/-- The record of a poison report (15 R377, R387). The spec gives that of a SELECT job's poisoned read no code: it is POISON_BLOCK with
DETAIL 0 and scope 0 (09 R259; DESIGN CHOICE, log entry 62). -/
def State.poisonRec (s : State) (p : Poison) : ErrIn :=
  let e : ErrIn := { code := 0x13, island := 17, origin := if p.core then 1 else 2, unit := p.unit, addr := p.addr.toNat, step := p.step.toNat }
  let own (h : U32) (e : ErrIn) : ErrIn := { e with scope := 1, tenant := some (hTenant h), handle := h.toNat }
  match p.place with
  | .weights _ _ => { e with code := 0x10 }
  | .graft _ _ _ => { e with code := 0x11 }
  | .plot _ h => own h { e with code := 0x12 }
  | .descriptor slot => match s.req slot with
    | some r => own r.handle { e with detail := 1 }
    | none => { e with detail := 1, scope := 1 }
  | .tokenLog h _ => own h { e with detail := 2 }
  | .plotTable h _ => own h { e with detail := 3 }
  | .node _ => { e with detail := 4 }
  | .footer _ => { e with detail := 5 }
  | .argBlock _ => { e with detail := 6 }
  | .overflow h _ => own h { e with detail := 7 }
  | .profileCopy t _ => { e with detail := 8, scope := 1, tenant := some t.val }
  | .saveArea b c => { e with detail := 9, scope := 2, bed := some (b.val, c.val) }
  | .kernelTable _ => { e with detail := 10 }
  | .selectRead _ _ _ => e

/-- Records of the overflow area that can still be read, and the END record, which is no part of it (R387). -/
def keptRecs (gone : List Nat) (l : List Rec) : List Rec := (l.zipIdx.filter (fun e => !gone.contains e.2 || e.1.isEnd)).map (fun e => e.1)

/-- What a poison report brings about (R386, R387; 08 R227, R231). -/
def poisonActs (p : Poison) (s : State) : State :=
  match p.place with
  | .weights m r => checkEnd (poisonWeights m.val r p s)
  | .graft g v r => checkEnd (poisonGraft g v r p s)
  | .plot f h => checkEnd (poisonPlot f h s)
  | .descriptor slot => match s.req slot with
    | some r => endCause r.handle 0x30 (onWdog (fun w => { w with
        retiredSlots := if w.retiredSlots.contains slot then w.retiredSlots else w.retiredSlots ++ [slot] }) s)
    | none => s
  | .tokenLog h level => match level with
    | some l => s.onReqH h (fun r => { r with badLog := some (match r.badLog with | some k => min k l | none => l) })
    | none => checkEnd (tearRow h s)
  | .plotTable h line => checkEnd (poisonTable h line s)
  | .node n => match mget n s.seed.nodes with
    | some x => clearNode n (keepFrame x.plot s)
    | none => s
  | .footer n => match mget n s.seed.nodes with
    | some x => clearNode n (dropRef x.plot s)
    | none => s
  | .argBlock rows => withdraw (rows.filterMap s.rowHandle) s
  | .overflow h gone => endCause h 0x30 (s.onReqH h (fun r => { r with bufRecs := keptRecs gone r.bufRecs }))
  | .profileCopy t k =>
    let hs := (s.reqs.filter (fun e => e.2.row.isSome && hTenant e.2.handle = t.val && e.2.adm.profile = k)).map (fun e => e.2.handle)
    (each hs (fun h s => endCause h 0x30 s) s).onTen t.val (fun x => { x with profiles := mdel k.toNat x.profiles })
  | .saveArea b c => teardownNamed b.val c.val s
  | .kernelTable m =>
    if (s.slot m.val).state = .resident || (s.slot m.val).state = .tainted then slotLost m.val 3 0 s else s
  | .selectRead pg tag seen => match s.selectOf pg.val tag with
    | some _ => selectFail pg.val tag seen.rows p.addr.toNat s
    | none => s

★ ★ ★ ★

The response must contain each line above that holds the string "onReqH".

    | some l => s.onReqH h (fun r => { r with badLog := some (match r.badLog with | some k => min k l | none => l) })
  | .overflow h gone => endCause h 0x30 (s.onReqH h (fun r => { r with bufRecs := keptRecs gone r.bufRecs }))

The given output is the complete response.